The outer Solar System wasn’t always this way.

A huge breakthrough in planetary science came from understanding that the giant planets were probably not born on their present-day orbits. Rather, they shifted after their formation because of two main processes: planetesimal-driven migration and dynamical instability.

Planetesimal-driven migration

The present-day Solar System beyond Neptune is really quite sparse. If you add up the mass in the entire Kuiper belt and scattered disk — including Pluto, Eris, Gonggong and more — it only amounts to about a Mars-mass (about 10% of an Earth-mass). Of course, this doesn’t count Planet Nine, which — if it indeed exists on a wide, stretched-out orbit — is five to ten Earth-masses.

The ice giants are each about 15 Earth-masses, so interactions between the planets and the Kuiper belt don’t have any significant effect on the ice giants’ orbits. But there are hints that the early Kuiper belt contained a lot more mass. For instance, it’s hard to explain the growth of the biggest objects out there (like Pluto) without a much more massive disk of planetesimals to bash into.

What if there really had been a massive disk of planetesimals out beyond the ice giants’ orbits? What would have been the effect on the giant planets?

Back in 1984, Fernandez and Ip showed that an outer planetesimal disk would have caused the planets to migrate. Neptune is the first planet to interact with outer disk planetesimals. Neptune can scatter them in any direction depending on the exact trajectory of a planetesimal through its gravitational field. Planetesimals that are scattered outward come back again, because it takes a whole series of scattering events to eject a planetesimal into interstellar space. But planetesimals scattered inward often don’t return, because they cross Uranus’ orbit and start being scattered by Uranus. So Neptune scatters a lot more planetesimals inward than outward. The back-reaction of this scattering (via Newton’s 3rd law) pushes Neptune outward, causing Neptune’s orbit to grow — outward migration. The same process is repeated for Uranus and Saturn: both preferentially scatter planetesimals inward and migrate outward. This is reversed for Jupiter. With its massive gravity and no closer-in giant planets, Jupiter tends to scatter planetesimals outward and eject them. This makes Jupiter migrate inward.

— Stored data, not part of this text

-- ==== Sys2Proof/Tests/Slice0.lean ====
section
/-! SUPPORT. Tests. Words written out bit by bit from the spec's encodings and what they decode to; ill-formed terms that each
check of WellFormed refuses; single steps with values worked by hand from the spec; and, for each statement of
Certificates/Slice0/Obligations.lean that has hypotheses, a state that meets them. -/

namespace Sys2Proof.Tests
open Sys2Proof Sys2Proof.Machine Sys2Proof.Claim
set_option Elab.async false

/-! ### Well-formed and ill-formed terms (R38 to R48, R89) -/

/-- No hints, guard true, vector form. -/
def hv : Hdr := { neg := false, guard := 7, burst := 0, yld := false, keep := false, reuse := false, uni := false }
/-- No hints, guard true, uniform form. -/
def hu : Hdr := { hv with uni := true }
/-- A word with no operand. -/
def p0 : P := { h := hv, fn := 0, ty := 0, rs := 0, d := .other .none, a := .none, b := .op .none, ext := 0 }
/-- add.s32 v4, v5, v6. -/
def pAdd : P := { p0 with ty := 2, d := .v false 0 4, a := .v 5, b := .op (.v 6) }

theorem test_wf_add : (Instr.add pAdd).wellFormed = true := by decide
/-- R122: D of a vector add is no uniform register. -/
theorem test_wf_kind : (Instr.add { pAdd with d := .s false 0 4 }).wellFormed = false := by decide
/-- R129: mulhi has no 8-bit type. -/
theorem test_wf_type : (Instr.mulhi { pAdd with ty := 0 }).wellFormed = false := by decide
/-- R47: the reserved bit of the modifier. -/
theorem test_wf_modifier : (Instr.add { pAdd with rs := 1 }).wellFormed = false := by decide
/-- R47: and has no .sat. -/
theorem test_wf_sat : (Instr.and { pAdd with ty := 6, rs := 2 }).wellFormed = false := by decide
/-- R44: an extension that the instruction does not use. -/
theorem test_wf_extension : (Instr.add { pAdd with ext := 1 }).wellFormed = false := by decide
/-- R126: the register pair of a 64-bit operand is even. -/
theorem test_wf_pair : (Instr.add { pAdd with ty := 3 }).wellFormed = false := by decide
/-- R126: a 64-bit source is no latch. -/
theorem test_wf_latch : (Instr.add { pAdd with ty := 3, a := .latch 0, b := .op (.v 6) }).wellFormed = false := by decide
/-- R41: latch bits on an instruction of another pipe. -/
theorem test_wf_latch_bits : (Instr.lds { p0 with ty := 6, d := .v false 1 4, a := .v 6 }).wellFormed = false := by decide
/-- R45: the uniform form has no guard 4. -/
theorem test_wf_guard : (Instr.add { pAdd with h := { hu with guard := 4 }, d := .s false 0 4, a := .s 5, b := .op (.s 6) }).wellFormed = false := by
  decide
/-- R40: there is no predicate 12. -/
theorem test_wf_pred : (Instr.plop { p0 with d := .other (.pred 12), a := .pred 0, b := .op (.pred 1) }).wellFormed = false := by decide
/-- R54: the function of nop. -/
theorem test_wf_function : (Instr.setp { pAdd with fn := 9, d := .other (.pred 1) }).wellFormed = false := by decide
/-- R135: B of movi holds immediate bits. -/
theorem test_wf_raw : (Instr.movi { p0 with d := .v false 0 0, b := .op .none }).wellFormed = false := by decide
/-- R201: a barrier number. -/
theorem test_wf_own : (Instr.barSync { p0 with a := .imm 16, b := .op (.imm 1) }).wellFormed = false := by decide
/-- R210: acquire is no order of a store. -/
theorem test_wf_order : (Instr.st { p0 with ty := 6, rs := 4, a := .v 4, b := .op (.v 6) }).wellFormed = false := by decide
/-- R82: %preq by rdsr; rdsrChunk is %chunk only. -/
theorem test_wf_rdsr : (Instr.rdsr { p0 with d := .s false 0 4, a := .sr 6 }).wellFormed = true ∧
    (Instr.rdsrChunk { p0 with d := .s false 0 4, a := .sr 6 }).wellFormed = false := by decide
/-- R90: the address of a COND is a multiple of 8, that of a LAUNCH of 64. -/
theorem test_wf_command : (Instr.cmdCond 0 1 12 0).wellFormed = false ∧ (Instr.cmdLaunch false 32).wellFormed = false ∧
    (Instr.cmdSignal 3 8 0).wellFormed = false ∧ (Instr.cmdLoop 3 5).wellFormed = true := by decide
/-- R10, R376: there are four dies and 24 ports. -/
theorem test_wf_step : (Instr.txCommit 4).wellFormed = false ∧ (Instr.portFence 24).wellFormed = false ∧
    (Instr.portFence 23).wellFormed = true := by decide

/-! ### Words of the spec (R38 to R47, R89, R90 and the encodings that the chapters print) -/

/-- The decoder reads an instruction from a word, and the encoder gives the word back. -/
def readsAs (w : Nat) (i : Instr) : Bool := decodeTableWord 96 w == some i && encode i == [(96, w)]

theorem test_decode_integer :
    readsAs 0x0024_4020_0207_0003_2000_0000
      (.add { p0 with h := { hv with guard := 2, burst := 2, reuse := true }, ty := 2, d := .v false 1 7, a := .v 3, b := .op (.latch 0) }) = true ∧
    readsAs 0x0170_0022_0004_0005_9007_0000 (.sub { p0 with ty := 2, rs := 2, d := .v false 0 4, a := .v 5, b := .op (.imm 7) }) = true ∧
    readsAs 0x1F70_0000_0000_F000_3F80_0000 (.movi { p0 with d := .v false 0 0, b := .raw 0x3F80 }) = true := by decide +kernel
theorem test_decode_convert : readsAs 0x4470_2864_1011_1010_F000_0000
    (.cvt { p0 with h := hu, fn := 8, ty := 6, rs := 4, d := .s false 0 17, a := .s 16 }) = true := by decide +kernel
theorem test_decode_control :
    readsAs 0x5D70_0000_F000_F000_F000_0000 (.exit p0) = true ∧ readsAs 0x6670_0000_F000_F000_F000_0000 (.nop p0) = true := by decide +kernel
theorem test_decode_exchange : readsAs 0x6270_0260_0006_0005_9001_0000
    (.lperm { p0 with fn := 2, ty := 6, d := .v false 0 6, a := .v 5, b := .op (.imm 1) }) = true := by decide +kernel
theorem test_decode_memory :
    readsAs 0x7670_006A_0009_1002_0003_0008 (.atom { p0 with ty := 6, rs := 10, d := .v false 0 9, a := .s 2, b := .op (.v 3), ext := 8 }) = true ∧
    readsAs 0x7E70_0302_F000_F000_F000_0000 (.fence { p0 with fn := 3, rs := 2 }) = true := by decide +kernel
theorem test_decode_page :
    readsAs 0x8170_0000_1006_1002_F000_0040 (.pgq { p0 with d := .s false 0 6, a := .s 2, ext := 0x40 }) = true ∧
    readsAs 0x8270_0000_1003_9004_F000_0000 (.wresz { p0 with d := .s false 0 3, a := .imm 4 }) = true := by decide +kernel
theorem test_decode_transfer : readsAs 0x9870_0018_1008_1002_1003_0002
    (.xcpy { p0 with ty := 1, rs := 8, d := .s false 0 8, a := .s 2, b := .op (.s 3), ext := 2 }) = true := by decide +kernel
theorem test_decode_folio : readsAs 0xA470_0000_1005_1008_9001_0003
    (.fenc { p0 with d := .s false 0 5, a := .s 8, b := .op (.imm 1), ext := 3 }) = true := by decide +kernel
theorem test_decode_tile :
    readsAs 0xB070_0000_5000_1004_F000_0000 (.mma { p0 with d := .other (.ac 0), a := .s 4 }) = true ∧
    readsAs 0xB170_0000_5000_1004_0006_0000 (.mmag { p0 with d := .other (.ac 0), a := .s 4, b := .op (.v 6) }) = true := by decide +kernel
theorem test_decode_scroll :
    readsAs 0xC070_0000_1004_8001_9004_0000 (.sres { p0 with d := .s false 0 4, a := .sh 1, b := .op (.imm 4) }) = true ∧
    readsAs 0xC570_0000_8002_1003_F000_0000 (.sbnd { p0 with d := .other (.sh 2), a := .s 3 }) = true ∧
    readsAs 0xCB70_0000_1004_8001_F000_0000 (.sdel { p0 with d := .s false 0 4, a := .sh 1 }) = true := by decide +kernel
theorem test_decode_chain :
    readsAs 0xD270_0018_F000_1004_1005_0040 (.crun { p0 with ty := 1, rs := 8, a := .s 4, b := .op (.s 5), ext := 0x40 }) = true ∧
    readsAs 0xD170_0000_6001_1005_F000_0000 (.cmodSet { p0 with d := .other (.bd 1), a := .s 5 }) = true ∧
    readsAs 0xD170_0100_1006_6001_F000_0000 (.cmodGet { p0 with fn := 1, d := .s false 0 6, a := .bd 1 }) = true ∧
    readsAs 0xD470_0000_F000_1007_F000_0000 (.cblim { p0 with a := .s 7 }) = true := by decide +kernel
theorem test_decode_system :
    readsAs 0xE070_0000_F000_9011_F000_0000 (.trap { p0 with a := .imm 17 }) = true ∧
    readsAs 0xE170_0000_F000_9020_F000_0000 (.yield { p0 with a := .imm 32 }) = true ∧
    readsAs 0xE270_0000_1009_4006_F000_0000 (.rdsr { p0 with d := .s false 0 9, a := .sr 6 }) = true ∧
    readsAs 0xE370_0000_4008_1003_F000_0000 (.wrsr { p0 with d := .other (.sr 8), a := .s 3 }) = true ∧
    readsAs 0xE470_0000_3009_9005_F000_0000 (.ptok { p0 with d := .other (.pred 9), a := .imm 5 }) = true ∧
    readsAs 0xE570_0000_3008_F000_F000_0000 (.ttok { p0 with d := .other (.pred 8) }) = true ∧
    readsAs 0xE670_0200_1004_1005_F000_0000 (.frelRes { p0 with fn := 2, d := .s false 0 4, a := .s 5 }) = true ∧
    readsAs 0xE770_0000_1004_1002_F000_0000 (.launch { p0 with d := .s false 0 4, a := .s 2 }) = true ∧
    readsAs 0xE870_0100_1004_9003_1006_0000 (.rdctrSel { p0 with fn := 1, d := .s false 0 4, a := .imm 3, b := .op (.s 6) }) = true ∧
    readsAs 0xE970_0000_F000_9005_F000_0000 (.mark { p0 with a := .imm 5 }) = true ∧
    readsAs 0xEA70_0000_F000_9001_F000_0000 (.brk { p0 with a := .imm 1 }) = true := by decide +kernel
theorem test_decode_commands :
    decodeTableWord 64 0x0204_0000_0000_0009 = some (.cmdLoop 1 9) ∧
    decodeTableWord 192 (0x0510_0000_0000_0020 + 2 ^ 64 * 0x1000 + 2 ^ 128 * 7) = some (.cmdWait 1 0x20 0x1000 7) ∧
    decodeTableWord 128 (0x0802_0000_0000_0000 + 2 ^ 64 * 0x4040) = some (.cmdLaunch true 0x4040) ∧
    decodeTableWord 128 (0x0A20_0005_0000_0000 + 2 ^ 64 * 0x18) = some (.cmdCtxResume 5 0x18) := by decide +kernel
/-- The trap that a word raises. -/
def errOf (x : Except DecErr Instr) : Option DecErr := match x with | .error e => some e | .ok _ => none
/-- R48, R53: an opcode that the map does not list, bit 76, a reserved index bit. -/
theorem test_decode_refused :
    errOf (decodeWord 128 true 0x2E70_0000_F000_F000_F000_0000) = some .illegal ∧
    errOf (decodeWord 128 true 0x6670_1000_F000_F000_F000_0000) = some .reserved ∧
    errOf (decodeWord 128 true 0x6670_0000_F001_F000_F000_0000) = some .reserved ∧
    errOf (decodeWord 8 true 0x0070_0020_0004_0009_0006_0000) = some .illegal := by decide +kernel
/-- R48: a kind in the unused B of abs, an index beside its None; R40: a vector A with bit 77 in xgat; R44: the modifier of mclr; a
reserved bit of a special register's field. -/
theorem test_decode_unused :
    errOf (decodeWord 128 true 0x0A70_0020_0004_0005_0006_0000) = some .illegal ∧
    errOf (decodeWord 128 true 0x0A70_0020_0004_0005_F001_0000) = some .reserved ∧
    errOf (decodeWord 128 true 0x9970_2018_1008_0004_9001_0000) = some .illegal ∧
    errOf (decodeWord 128 true 0xB470_0120_5000_F000_F000_0000) = some .reserved ∧
    errOf (decodeWord 128 true 0xE370_0000_4118_1003_F000_0000) = some .reserved := by decide +kernel
/-- R140: cvtf.e8m0.f32 writes one register, odd or with latch bits. -/
theorem test_decode_e8m0 :
    errOf (decodeWord 128 true 0x4570_0030_0005_0006_F000_0000) = none ∧
    errOf (decodeWord 128 true 0x4570_0030_0205_0006_F000_0000) = none := by decide +kernel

Cartoon of planetesimal-driven migration. Neptune, Uranus and Saturn each mostly scatter planetesimals inward and so migrate outward, whereas Jupiter ejects planetesimals and migrates inward. Credit: Morbidelli and Levison (2003).

All together, planetesimal-driven migration causes the planets’ orbits spread out, with Saturn and the ice giants migrating outward and Jupiter migrating inward.

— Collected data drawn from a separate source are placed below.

-- ==== Sys2Proof/Machine/Core.lean ====
section
/-! DEFINITION. Sys2Proof/Machine/Core.lean: the machine the host runs. -/

def Sys2Proof.core : Host.Core :=
  { State := Sys2Proof.Machine.State,
    Fault := Sys2Proof.Machine.Fault,
    Refusal := Sys2Proof.Machine.Refusal,
    step := Sys2Proof.Machine.step,
    reset := Sys2Proof.Machine.State.reset }
end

There is evidence within the orbital structure of the Kuiper belt that the giant planets actually did migrate outward. The most dramatic example is Pluto, which is locked in a 2:3 orbital resonance with Neptune such that Pluto completes two orbits for every three of Neptune. In 1993, Renu Malhotra showed how Neptune’s outward migration would have captured Pluto in its resonant orbit, and that result still stands today.

Dynamical instability

The second ingredient in the early evolution of the giant planets — dynamical instability — was inspired by observations of exoplanets. After the first hot Jupiter was (unambiguously) discovered in 1992, it was found in the mid-1990s that the orbits of giant exoplanets were rarely nice and circular. Rather, they were commonly found on stretched-out, “eccentric” orbits.

Dynamical instabilities naturally explain giant exoplanets’ eccentricities via the “planet-planet scattering” model. We think that planets do indeed form on near-circular orbits, but they rarely form alone. When one gas giant forms around a star, it usually has one or two (or many) companion gas giants, and they tend to migrate close to each other (likely into chains of orbital resonances). After the dispersal of the gaseous disk, the planets gravitationally jostle each other and gently stretch out each others’ orbits, sometimes to the point that two planets’ orbits cross. The planets undergo close gravitational encounters and scatter, exchanging orbital energy. The outcome is that one planet is usually ejected into interstellar space (to roam the galaxy as a free-floating planet). The surviving planets have eccentric orbits, essentially scars of this violent dynamical instability.

Credit: Eric Ford.

The “Nice model”

The model that put together dynamical instability and planetesimal-driven migration into a coherent picture was the Nice model, first introduced in 2005 (pronounced “niece”, like the city in France).

The Nice model assumes that the giant planets formed on a more compact orbital configuration than the present-day one, likely in a chain of orbital resonances. There was an outer planetesimal disk containing a total of 20-30 Earth masses. There was likely an extra ice giant, making 5 total giant planets at the start. The reason for this is that one ice giant is almost always ejected, and the model needs to explain that four giant planets survived.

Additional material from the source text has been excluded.